19:07 Lyude: if (drm->client.device.info.family >= NV_DEVICE_INFO_V0_KEPLER) return 297000;
19:07 imirkin_: yeah, that's the most suspect of them all
19:07 imirkin_: vs e.g. 300 or 340 for the later gens
19:08 imirkin_: i think it was a combination of thin air, looking at specs, and looking at what blob did
19:08 Lyude: what if I said 570425
19:08 imirkin_: then you'd be mistaken
19:08 imirkin_: that's too high for hdmi without the hdmi 2.0 stuff
19:08 imirkin_: max is 340mhz
19:09 Lyude: mhh, there's definitely something weird with these clock caps then
19:09 imirkin_: with hdmi 2.0, you can go up to 600mhz iirc
19:09 imirkin_: to achieve that you need to enable scrambling and tmds clock division, both of which require cooperation of the sink
19:09 Lyude: note however, the evo channel doesn't actually hang when setting pixel clocks around that value
19:10 Lyude: (gtx760 here, jfyi)
19:10 Lyude: (nve4)
19:10 imirkin_: yeah
19:10 imirkin_: hdmimhz can be used to override whatever
19:10 imirkin_: but the rating of the cable/etc is for 340mhz
19:10 imirkin_: or lower
19:11 Lyude: oh, you know what
19:12 Lyude: i wonder if the 570425 limit is for dual-link dvi
19:12 imirkin_: no, that's 330mhz
19:12 imirkin_: 165mhz per link
19:12 Lyude: huh, we're reading the number wrong then :s
19:12 imirkin_: this is basically what i went through when trying to find values in the bios
19:12 imirkin_: and the end result is the code you see in front of you =]

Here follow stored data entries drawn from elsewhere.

/-- An entry of a completion table (15 R325). `result` is 0, −5 or −6 as a word; `told` once its end has been counted by its
parent. -/
structure Level where
  asid : BitVec 16
  kind : Nat
  st : LState
  count : Nat
  result : Word
  parent : Word
  launch : Option Launch
  told : Bool
deriving DecidableEq, Repr

/-- States of a mark's entry (17 R373). -/
inductive MState where | pending | forwarded | resolved | broken
deriving DecidableEq, Repr

/-- An invocation: the fields of its record, the issuer's context, package and die (17 R378, R379; 15 R474), and the tokens it brings
when it is dispatched again (19 R425). -/
structure Inv where
  entry : Word
  sclass : Nat
  restartable : Bool
  deadline : Nat
  args : List Word
  asid : BitVec 16
  ptBase : Word
  place : Word
  pkg : Nat
  die : Nat
  word0 : Option Word
  tok : Option Nat
  seq : Nat
  started : Bool
deriving DecidableEq, Repr

/-- An entry of a mark table (17 R370). `queue` holds the marks of the invocations that wait on this one, oldest first. -/
structure Mark where
  st : MState
  asid : BitVec 16
  holder : Word
  held : Bool
  link : Word
  site : Nat
  cause : Word
  origin : Word
  result : List Word
  queue : List Word
  inv : Option Inv
  spilled : Bool
  lastRead : Nat
deriving DecidableEq, Repr

/-- A ring in memory with its registers (15 R344, R345; 20 R439). -/
structure Ring where
  base : Nat
  en : Bool
  log2n : Nat
  head : BitVec 32
  tail : BitVec 32
deriving DecidableEq, Repr

/-- A ring at reset. -/
def Ring.init : Ring := ⟨0, false, 0, 0, 0⟩

/-- A bin (15 R321): its key, the launch when records differ, its fill and timer (a fill of 0 stands for the die's migration
profile, 15 R343), and its threads, oldest first. -/
structure Bin where
  asid : BitVec 16
  entry : Word
  sclass : BitVec 2
  fixed : Nat
  launch : Option (Nat × Nat)
  fill : Nat
  timer : Nat
  threads : List Nat
deriving DecidableEq, Repr

/-- The migration profile (15 R343). -/
structure Profile where
  fill : Nat
  timer : Nat
  sppages : Nat
  tiles : Nat
  hbar : Nat
deriving DecidableEq, Repr

/-- The pre-emption request block (18 R412). -/
structure Prq where
  launch : Word
  wg : Word
  loc : Word
  bound : Nat
  state : Nat
  method : Nat
  latency : Nat
deriving DecidableEq, Repr

/-- An entry of a die's error log (19 R433). -/
structure ErrEntry where
  addr : Word
  code : Nat
  cause : Nat
  tid : Word
  time : Word
deriving DecidableEq, Repr

/-- An entry of the history table (16 R365, 18 R411). -/
structure Hist where
  asid : BitVec 16
  entry : Word
  cls : Nat
  life : Nat
  runs : Nat
deriving DecidableEq, Repr

/-- A capture unit (19 R431); `shadow` is MIN, MAX, COUNT and the bins as the last SNAP left them. -/
structure Mon where
  ctl : Word
  lo : Word
  min : Word
  max : Word
  count : Word
  bins : List (Nat × Word)
  shadow : Word × Word × Word × List (Nat × Word)
deriving DecidableEq, Repr

/-- A capture unit at reset (19 R431). -/
def Mon.init : Mon :=
  ⟨0, 0, 0x7FFFFFFFFFFFFFFF, 0x8000000000000000, 0, [], (0x7FFFFFFFFFFFFFFF, 0x8000000000000000, 0, [])⟩

/-- A rail quadrant (19 R428). -/
structure Quadrant where
  qlim : BitVec 16
  off : Bool
  saved : Bool
  count : BitVec 32
deriving DecidableEq, Repr

/-- A die. `savePool` is the size of its save pool in bytes (18 R414). -/
structure Die where
  bins : List (Nat × Bin)
  arrivals : List Nat
  levels : List (Nat × Level)
  levelGen : List (Nat × Nat)
  marks : List (Nat × Mark)
  markGen : List (Nat × Nat)
  mkspill : Word
  idwEn : Bool
  idwTable : Nat
  idwAsid : BitVec 16
  idwBase : Word
  idwRemain : BitVec 32
  profile : Profile
  exq : Ring
  arq : Ring
  held : List Nat
  prq : Prq
  errs : List (Nat × ErrEntry)
  errHead : BitVec 32
  errTail : BitVec 32
  errLost : Word
  errCe : Word
  fetchCtl : Word
  bktBase : Word
  perThread : Word
  hist : List Hist
  mons : List (Nat × Mon)
  quads : List (Nat × Quadrant)
  savePool : Nat
deriving DecidableEq, Repr

/-- A die at reset (15 R342 to R345, 18 R412, 19 R433, 21 R461). The spec gives the save pool no size: 8 GiB (DESIGN CHOICE, log
entry 83). -/
def Die.init : Die :=
  { bins := [], arrivals := [], levels := [], levelGen := [], marks := [], markGen := [], mkspill := 0, idwEn := false,
    idwTable := 0, idwAsid := 0, idwBase := 0, idwRemain := 0, profile := ⟨4, 0, 0, 0, 0⟩, exq := Ring.init, arq := Ring.init,
    held := [], prq := ⟨0, 0, 0, 0, 0, 0, 0⟩, errs := [], errHead := 0, errTail := 0, errLost := 0, errCe := 0, fetchCtl := 1,
    bktBase := 0, perThread := 0, hist := [], mons := [], quads := [], savePool := 2 ^ 33 }

/-! ### L-core contexts and packages -/

/-- The control block of an L-core context (18 R410): the thread it runs, if it runs one; `seen` counts, for each Ethernet
port, the completions whose interrupt the context has taken. -/
structure Ctx where
  thread : Option Nat
  irqSoft : BitVec 16
  seen : List Nat
  irqEn : Word
  hold : Bool
  timecmp : Word
  tid : Word
  launch : Word
  tok : Word
deriving DecidableEq, Repr

/-- A context at reset (18 R410). -/
def Ctx.init : Ctx := ⟨none, 0, [], 0, false, 0xFFFFFFFFFFFFFFFF, 0, 0, 0⟩

/-- States of a migration descriptor (05 R119). -/
inductive DState where | moving | forward
deriving DecidableEq, Repr

/-- A migration descriptor that is not FREE (05 R119). -/
structure Desc where
  st : DState
  src : Nat
  dst : Nat
  len : Nat
  bound : Nat
deriving DecidableEq, Repr

/-- A classifier entry of an Ethernet port (20 R437). -/
structure Cls where
  etype : BitVec 16
  vlan : BitVec 12
  vmatch : Bool
  valid : Bool
  ring : BitVec 6
deriving DecidableEq, Repr

/-- A memory region of a port (20 R441). -/
structure Region where
  asid : BitVec 16
  ptBase : Word
  lo : Nat
  len : Nat
  r : Bool
  w : Bool
deriving DecidableEq, Repr

/-- A queue pair (20 R441, R442): its receive and completion rings, the next packet sequence number and its path MTU. -/
structure Qp where
  rx : Nat
  cq : Nat
  psn : Nat
  mtu : Nat
deriving DecidableEq, Repr

/-- An Ethernet port (20 R437 to R442). The answers
a port has given a peer are listed with the queue pair and 0 for data or an acknowledgement, 1 for a remote-access NAK, 2 for an
invalid-request NAK; `stamps` holds each ring's last timestamp, receive rings from 0 and transmit rings from 64. -/
structure Port where
  en : Bool
  up : Bool
  drop : BitVec 32
  irqMask : Word
  cls : List (Nat × Cls)
  rx : List (Nat × Ring)
  tx : List (Nat × Ring)
  qps : List (Nat × Qp)
  regions : List (Nat × Region)
  sent : List (List Byte)
  replies : List (Nat × Nat × List Byte)
  irqs : Nat
  stamps : List (Nat × Nat)
deriving DecidableEq, Repr

/-- A port at reset (20 R437). -/
def Port.init : Port := ⟨false, false, 0, 0, [], [], [], [], [], [], [], 0, []⟩

/-- A link port (20 R445, R446): UP, PEER, PEER_PORT and REPLAYS. -/
structure Link where
  up : Bool
  peer : Nat
  peerPort : Nat
  replays : BitVec 32
deriving DecidableEq, Repr

/-- A package. `staged` is the firmware version being swapped in and `swapped` the units that run it (19 R435); `trim` and `owed` are
the parts of a nanosecond by which TIME_FREQ and TIME_SLEW have moved TIME (20 R444), `cycles` its L-clocks since power-on and
`phase` the fifths of one that have passed (01 R20). -/
structure Pkg where
  stepping : BitVec 16
  time : Word
  freq : Word
  slew : Nat
  trim : Int
  owed : Nat
  cycles : Nat
  phase : Nat
  remote : List (Nat × List (Nat × Bool))
  pool : Nat
  ports : List (Nat × Port)
  links : List (Nat × Link)
  routes : List (Nat × Nat)
  descs : List (Nat × Desc)
  version : Nat
  rollback : Nat
  staged : Option Nat
  swapped : List UnitId
deriving DecidableEq, Repr

/-- A package after power-on (21 R458; time and link values: log entry 2). -/
def Pkg.init : Pkg :=
  { stepping := 0x0101, time := 0, freq := 0, slew := 0, trim := 0, owed := 0, cycles := 0, phase := 0, remote := [], pool := 0, ports := [], links := [], routes := [],
    descs := [], version := 0, rollback := 0, staged := none, swapped := [] }

/-! ### Memory system -/

/-- States of a directory record (05 R103). A sector in I without presence bits has no record. -/
inductive DirSt where | i | s | ex | o | u | p
deriving DecidableEq, Repr

/-- A directory record of a 64-byte sector (05 R103). -/
structure Dir where
  st : DirSt
  owner : Nat
  dies : BitVec 10
  pkgs : BitVec 16
  uop : Option (RedOp × Bool)
deriving DecidableEq, Repr

/-- States of a sector in a cache; `r` is an untracked copy (05 R110, R111). -/
inductive CacheSt where | m | e | o | s | u | r
deriving DecidableEq, Repr

/-- A sector held by a coherence agent. `data` is, of a dirty copy (M or O), the bytes its home still holds; of a sector in U
the partials, with the words that updates have reached; of an untracked copy its own bytes; of a clean copy nothing. -/
structure Copy where
  st : CacheSt
  data : BitVec 512
  words : BitVec 16
deriving DecidableEq, Repr

/-- A line of a slab (05 R99, R100, R111). Of a home line, `mask` names the dirty sectors and `data` holds beneath them what DRAM
holds; of a replica, `mask` names the sectors it has and `data` is their bytes. -/
structure SlabLine where
  replica : Bool
  mask : BitVec 4
  data : BitVec 2048
deriving DecidableEq, Repr

/-- Where a translation is held (04 R91): the instruction and the data TLB of a core, the L2 TLB of an L-core, the TLB of an
S-die. -/
inductive TlbAt where
  | code (core : Nat)
  | data (core : Nat)
  | second (core : Nat)
  | die (d : Nat)
deriving DecidableEq, Repr

/-- A translation held by a TLB (04 R91): of a page, or of a contiguity group; `issue` is the issue whose walk brought it, whose lanes all
take it (04 R92). -/
structure Tlb where
  held : TlbAt
  asid : BitVec 16
  va : Nat
  size : Nat
  leaf : Word
  pa : Nat
  issue : Nat
deriving DecidableEq, Repr

/-- A table entry of levels 0 to 2 in the walk cache of an S-die, or that a walk of an L-core has read (04 R91, R94): the addresses it serves
and the table it names. -/
structure WalkEnt where
  die : Nat
  core : Option Nat
  lvl : Nat
  asid : BitVec 16
  va : Nat
  table : Nat
deriving DecidableEq, Repr

/-- What a walker command does (05 R117, R120, R122, R123; 04 R95): a split carries the entry it read, if it could, and a
collapse the address of the leaf and the entries it read with their addresses. -/
inductive WalkOp where
  | cw (inval : Bool) (scope : WScope) (bar : Option Nat) (va len : Nat)
  | mig (pkg desc : Nat)
  | split (va leaf table : Nat) (old : Option Nat)
  | coll (va leaf : Nat) (lvl : Nat) (es : List (Nat × Nat)) (bad : Bool)
  | tlb (kind : TlbKind) (scope : WScope) (va n : Nat) (asid : BitVec 16)
deriving DecidableEq, Repr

20:53 edgecase: imirkin_ so after 18 hours, the frozen graphics unfroze!
20:54 edgecase: i was compiling last night and this morning, then left it for a few hours, came back, it's working!

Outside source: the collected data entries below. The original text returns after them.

-- ==== Sys2Proof/Machine/Flags.lean ====
section
/-!
DEFINITION. Flags: the relations a compare leaves in a predicate (08 R181), the predicate image (07 R153), and the
sticky float flags of FFLAGS (07 R161).
-/

namespace Sys2Proof

/-- The relation a `cmp` tests (08 R181). -/
def CmpOp.holds (c : CmpOp) (a b : Word) : Bool :=
  match c with
  | .eq => a == b
  | .ne => a != b
  | .lt => a.slt b
  | .ge => b.sle a
  | .lo => a.ult b
  | .hs => b.ule a

end Sys2Proof

namespace Sys2Proof.Machine

/-- Bit n of a word, as a number. -/
def bitAt (b : Bool) (n : Nat) : Nat := if b then 2 ^ n else 0

/-- The predicate image: p0 to p6, and bit 7 reads 1 (07 R153). -/
def Thread.predImage (t : Thread) : Word :=
  BitVec.ofNat 64 ((List.range 7).foldl (fun n i => n + bitAt (t.p[i]?.getD false) i) 128)

/-- `pset`: p0 to p6 from the low bits of a word (08 R183). -/
def Thread.setPreds (t : Thread) (v : Word) : Thread := { t with p := Vector.ofFn fun i => v.getLsbD i }

/-- Inexact. -/
def flagNX : BitVec 5 := 1
/-- Underflow. -/
def flagUF : BitVec 5 := 2
/-- Overflow. -/
def flagOF : BitVec 5 := 4
/-- Division by zero. -/
def flagDZ : BitVec 5 := 8
/-- Invalid. -/
def flagNV : BitVec 5 := 16

/-- Flags are sticky: an instruction adds its own (07 R161). -/
def Thread.raise (t : Thread) (f : BitVec 5) : Thread := { t with fflags := t.fflags ||| f }

end Sys2Proof.Machine
end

20:58 imirkin_: problem solved!
20:58 imirkin_: just wait 18 hours, and everything is fine
20:58 imirkin_: working as intended :)
21:04 edgecase: are you russian by any chance O.o
21:05 imirkin_: kinda
21:06 edgecase: hmm, i should see what it's doing, maybe it's not retrying in a loop, and eventually succeeds?
21:07 imirkin_: there's various recovery
21:07 imirkin_: it works relatively poorly
21:07 imirkin_: could have been a fence that finally timed out. dunno
21:07 edgecase: that [TTM] Buffer eviction failed, seems like a clue
21:07 imirkin_: that means it's pinned
21:08 imirkin_: (i think)
21:08 imirkin_: or you're out of free system memory
21:08 edgecase: could be the timeout is inside a loop
21:08 imirkin_: i'm not very familiar with that logic, unfortunately
21:09 edgecase: another idea, maybe there are ttm/drm improvements in linux-mainline, not in skeggsb's tree?

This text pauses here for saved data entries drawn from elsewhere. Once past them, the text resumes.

-- ==== Sys2Proof/Machine/Order.lean ====
section
/-!
DEFINITION. Accesses that are performed out of program order (13 R281 to R291, R297). A plain or releasing access may be performed after
accesses that follow it, and threads of its own core may read a store before others do; a load may bind its value before the accesses that
precede it. What is not performed yet, oldest first, and bytes that loads have bound early stand in the state, and the agenda says when which
goes on (log entry 99). Which accesses come before one is kept with it; what an instruction orders is in Ordering.lean.
-/

namespace Sys2Proof.Machine

/-! ### Atomic operations (09 R201, R202) -/

/-- Bits of an atomic. -/
def amoBits (wide : Bool) : Nat := if wide then 64 else 32

/-- What an `amo` writes for an old value and an operand, both of `n` bits. -/
def amoNew (op : AmoOp) (n old v : Nat) : Nat :=
  match op with
  | .add => (old + v) % 2 ^ n
  | .and => old &&& v
  | .or => old ||| v
  | .xor => old ^^^ v
  | .min => if asSigned n old ≤ asSigned n v then old else v
  | .max => if asSigned n old ≤ asSigned n v then v else old
  | .minn => Nat.min old v
  | .maxn => Nat.max old v
  | .swap => v

/-- The old value, sign-extended for every operation. -/
def amoOld (n v : Nat) : Word := BitVec.ofInt 64 (asSigned n v)

/-- A fetching atomic at cl scope or wider executes at the home slab (05 R114). -/
def atHome (sc : Scope) : Bool :=
  match sc with
  | .thread | .wg => false
  | _ => true

/-! ### What an access is -/

/-- The register a load writes, its bytes, whether it allocates nothing, and what the register then holds. -/
def loadForm : Instr → Option (Dest × Nat × Bool × (Nat → Word))
  | .ld z _ d _ _ _ | .ldX z _ d _ _ _ _ _ _ | .ldx z _ d _ _ _ _ _ _ _ | .lds z _ d _ _ _ | .ldsX z _ d _ _ _ _ _ _ => some (.x d, z.bytes, false, z.extend)
  | .ldnc z _ d _ _ _ _ _ _ => some (.x d, z.bytes, true, z.extend)
  | .ldfF32 _ d _ _ _ => some (.f d, 4, false, BitVec.ofNat 64)
  | .ldf64 _ d _ _ _ => some (.f d, 8, false, BitVec.ofNat 64)
  | .ldfX dbl _ d _ _ _ _ _ _ => some (.f d, if dbl then 8 else 4, false, BitVec.ofNat 64)
  | _ => none

/-- Kinds of access that is not performed yet. -/
inductive HeldKind where | load | store | red | rmw
deriving DecidableEq, Repr

/-- The kind of an access. -/
def Held.kind (h : Held) : HeldKind :=
  match h.i with
  | none => .store
  | some (.amo ..) | some (.cas ..) => .rmw
  | some (.red ..) => .red
  | some _ => .load

/-- A store to memory, which threads of its core may read before it is performed (13 R285). Scratchpad writes are performed for all at once
(R297), and so is what reads and writes. -/
def Held.plain (h : Held) : Bool := !h.spad && !h.ctrl && h.kind == .store

/-- The core an access was made on. -/
def Held.core (h : Held) : Nat := h.c.core.getD 0

/-- An access reaches some of `n` bytes of memory, or of the scratchpad of a workgroup. -/
def Held.meets (h : Held) (spad : Bool) (wg a n : Nat) : Bool :=
  h.spad == spad && (!spad || h.wg == wg) && decide (a < h.addr + h.n ∧ h.addr < a + n)

/-! ### Who reads a store -/

/-- A thread reads a store that is not performed: its own, or one that has become visible to it (13 R285). -/
def Held.readBy (h : Held) (k : Nat) : Bool := h.plain && (h.c.who == k || h.seen.contains k)

/-- An access that a thread's later ones may come after: its own, one it has read, or one that happens before it. -/
def Held.knownTo (h : Held) (k : Nat) : Bool := !h.ctrl && (h.c.who == k || h.seen.contains k || h.before.any (·.1 == k))

/-- Some bytes as a store leaves them. -/
def Held.over (h : Held) (a n v : Nat) : Nat :=
  (List.range n).foldl (fun v i =>
    if h.addr ≤ a + i ∧ a + i < h.addr + h.n then
      v - v / 2 ^ (8 * i) % 256 * 2 ^ (8 * i) + h.v / 2 ^ (8 * (a + i - h.addr)) % 256 * 2 ^ (8 * i)
    else v) v

/-- Bytes of memory as an access of a thread reads them: under the stores it sees, of its own those before a number. -/
def State.overlaid (s : State) (k upto a n v : Nat) : Nat :=
  s.stores.foldl (fun v h => if h.readBy k && (h.c.who != k || decide (h.id < upto)) && h.meets false 0 a n then h.over a n v else v) v

/-- Bytes of an early value. -/
def bytesAt (v b a n : Nat) : Nat := v / 2 ^ (8 * (a - b)) % 2 ^ (8 * n)

/-- A view reaches some of `n` bytes. -/
def View.meets (v : View) (spad : Bool) (a n : Nat) : Bool := v.spad == spad && decide (a < v.addr + v.n ∧ v.addr < a + n)

/-- The value of some bytes that a thread's loads have bound early. -/
def State.bound (s : State) (k : Nat) (spad : Bool) (a n : Nat) : Option Nat :=
  (s.views.find? fun v => v.who == k && v.spad == spad && decide (v.addr ≤ a ∧ a + n ≤ v.addr + v.n)).map fun v => bytesAt v.v v.addr a n

/-- A thread's early values of some bytes go. -/
def State.unbind (s : State) (k : Nat) (spad : Bool) (a n : Nat) : State :=
  { s with views := s.views.filter fun v => !(v.who == k && v.meets spad a n) }

/-! ### Performing -/

/-- An access is performed before a later one: the later one says so, one thread's accesses of control space keep their order (04 R76), and
on common bytes so do accesses of one thread, of the lanes of one issue, and writes of which some thread sees both (13 R282). -/
def Held.first (x y : Held) : Bool :=
  y.deps.contains x.id || (x.ctrl && y.ctrl && x.c.who == y.c.who) ||
  (x.meets y.spad y.wg y.addr y.n &&
    (x.c.who == y.c.who || (x.issue == y.issue && x.issue != 0) ||
      (x.kind != .load && y.kind != .load && (x.c.who :: x.seen).any (y.c.who :: y.seen).contains)))

/-- A store or `red` that got an error response: it is dropped, and ACCESS_ERROR_DEFERRED is to be raised for the first of
them (05 R116). -/
def State.failStore (s : State) (c : MCtx) (pa code : Nat) (va : Word) : State :=
  let s1 := s.respond c pa code
  if (tget s1.threads c.who).isSome then s1.updThr c.who fun t => { t with deferred := some (t.deferred.getD va) } else s1

/-- The result of an access reaches its thread. -/
def State.giveTo (s : State) (h : Held) (v : Word) : State :=
  if (tget s.threads h.c.who).isSome then s.updThr h.c.who fun t => t.produce h.id v else s

/-- A load is performed. Where it would draw an error response by now it has the value that was there as it was executed. -/
def State.performLoad (s : State) (h : Held) (nc : Bool) (f : Nat → Word) : State :=
  if h.spad then s.giveTo h (f ((s.wg h.wg).spad.readN h.addr h.n))
  else match if nc then s.secLoadNc h.r h.c.ag h.addr h.n else s.secLoad h.r h.c.ag h.addr h.n with
    | (s1, .ok v) => s1.giveTo h (f (s1.overlaid h.c.who h.id h.addr h.n v))
    | (s1, .error _) => s1.giveTo h (f h.v)

/-- A read and write is performed. Where it draws an error response by now, it is dropped as a store is, and its result is a value of no
meaning. -/
def State.performRmw (s : State) (h : Held) (home : Bool) (f : Nat → Option Nat) : State :=
  match s.secAtomic h.r h.c.ag h.addr h.n home f h.c.who with
  | (s1, .ok old) => s1.giveTo h (amoOld (8 * h.n) old)
  | (s1, .error code) => (s1.failStore h.c h.addr code h.va).giveTo h (Config.spoiled s1.seq)

/-- A store to memory or a `red` has been answered. -/
def State.stored (r : State × Option Nat) (h : Held) : State :=
  match r.2 with
  | none => r.1
  | some code => r.1.failStore h.c h.addr code h.va

/-- An access of memory or scratchpad is performed. -/
def State.performHeld (s : State) (h : Held) : State :=
  match h.i with
  | some (.amo op wide _ _ _ _ _ _ sc _ _) => s.performRmw h (atHome sc) fun old => some (amoNew op (amoBits wide) old h.v)
  | some (.cas _ _ _ _ _ _ _ sc _ _) => s.performRmw h (atHome sc) fun old => if old = h.w then some h.v else none
  | some (.red op wide ..) => State.stored (s.secRed h.r h.c.ag h.addr op wide h.v h.c.who) h
  | some i => (match loadForm i with
    | some (_, _, nc, f) => s.performLoad h nc f
    | none => s)
  | none =>
    if h.spad then
      (if (tget s.wgs h.wg).isSome then s.updWg h.wg fun g => { g with spad := g.spad.writeN h.addr h.n h.v } else s)
    else State.stored (s.secStore h.r h.c.ag h.addr h.n h.v h.c.who) h

/-- The accesses that a condition names, and all that are performed before one of them. -/
def State.upTo (s : State) (f : Held → Bool) : List Held :=
  s.stores.reverse.foldl (fun l h => if !h.ctrl && (f h || l.any h.first) then h :: l else l) []

/-- Accesses that a condition names are performed, in their order, with all that come before them. Those of control space are not among
them. -/
def State.perform (s : State) (f : Held → Bool) : State :=
  let l := s.upTo f
  l.foldl State.performHeld { s with stores := s.stores.filter fun h => !l.any (·.id == h.id) }

/-- Accesses of memory and scratchpad that are known to some threads are performed, and these threads have bound no value early. -/
def State.performFor (s : State) (ks : List Nat) : State :=
  let s1 := s.perform fun h => ks.any h.knownTo
  { s1 with views := s1.views.filter fun v => !ks.contains v.who }

/-- A store becomes visible to a thread of its core. -/
def State.spread (s : State) (i k : Nat) : State :=
  { s with stores := s.stores.zipIdx.map fun x =>
      if x.2 = i ∧ x.1.plain ∧ (s.thr k).core = x.1.core ∧ !x.1.seen.contains k then { x.1 with seen := k :: x.1.seen } else x.1 }

/-- What a thread that goes had not performed goes with it, but for its stores to control space. -/
def State.dropStores (s : State) (k : Nat) : State :=
  { s with stores := s.stores.filter (fun h => h.ctrl || h.c.who != k), views := s.views.filter (·.who != k) }

/-- An access stays behind. A thread that stores has bound nothing early there (13 R282). -/
def State.putBehind (s : State) (h : Held) : State :=
  ({ s with stores := s.stores ++ [{ h with id := s.nextId, deps := (s.stores.filter fun x => x.before.any (·.1 == h.c.who) && !h.ctrl).map (·.id) }]
            nextId := s.nextId + 1 } : State).unbind h.c.who h.spad h.addr h.n

/-! ### Where an access goes (09 R189, R193) -/

/-- The offset of a window address (09 R193). -/
def windowOff (va : Word) : Word := va - 0xFFFFFFFFFFC00000

/-- A float access goes to scratchpad where its address lies in the window (09 R193). -/
def floatReach (ea : Word) (k : XKind) : Bool × Word × XKind := if inWindow ea then (true, windowOff ea, k) else (false, ea, k)

end Sys2Proof.Machine
end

21:10 imirkin_: his tree is based on mainline.
21:10 edgecase: maybe it's a bit behind? kernel version in what i built is 5.5.0-rc2+
21:11 imirkin_: it'll get rebased on 5.6 eventually
21:12 edgecase: 12 daysMerge branch 'linux-5.6' of git://github.com/skeggsb/linux into drm-fixesDave Airlie5-0/+48
21:13 edgecase: that's a commit message in mainline
21:14 edgecase: but i'm using branch linux-5.7 ?
21:14 imirkin_: that's more "for-linux-5.7"
21:15 imirkin_: i.e. commits that will be sent to dave when the 5.7-rc window opens
21:15 edgecase: maybe i should use skeggsb's linux-5.6 branch?
21:15 edgecase: since that's what is being merged into mainline?
21:31 edgecase: git doesn't tell you what people's workflow is, osmosis does
21:32 edgecase: ok so exit program, start again, appears frozen. yay for reproducibility!
21:33 edgecase: [31689.515680] Trying to vfree() bad address (0000000098832c10)
21:33 edgecase: [31689.515697] WARNING: CPU: 3 PID: 1940 at mm/vmalloc.c:2282 __vunmap+0x1ec/0x210
21:33 edgecase: heh heh it's confused and angry now
21:34 edgecase: Mar 2 16:30:07 hammer kernel: [31568.635057] nouveau 0000:01:00.0: fb: trapped read at 0000e30000 on channel -1 [1fec0000 unknown] engine 06 [BAR] client 08 [PFIFO_READ] subclient 00 [FB] reason 00000002 [PAGE_NOT_PRESENT]
21:56 ambienthero: if someone has shown ones superority in thinking while having resillient resistance against getting knocked down by many persistent agents from various countries, how hard is to anticipate when sanctioned 10years in a row at my home country, that my glamorious breakathrough will end up in/during this perior? You did not have any success still in forcing or framing in the meds to my life!
21:58 ambienthero: What happens is our corrupted scammers will be removed from "governing" our country and justifyingly defense police gives a real act also a license to kill , that was your only result.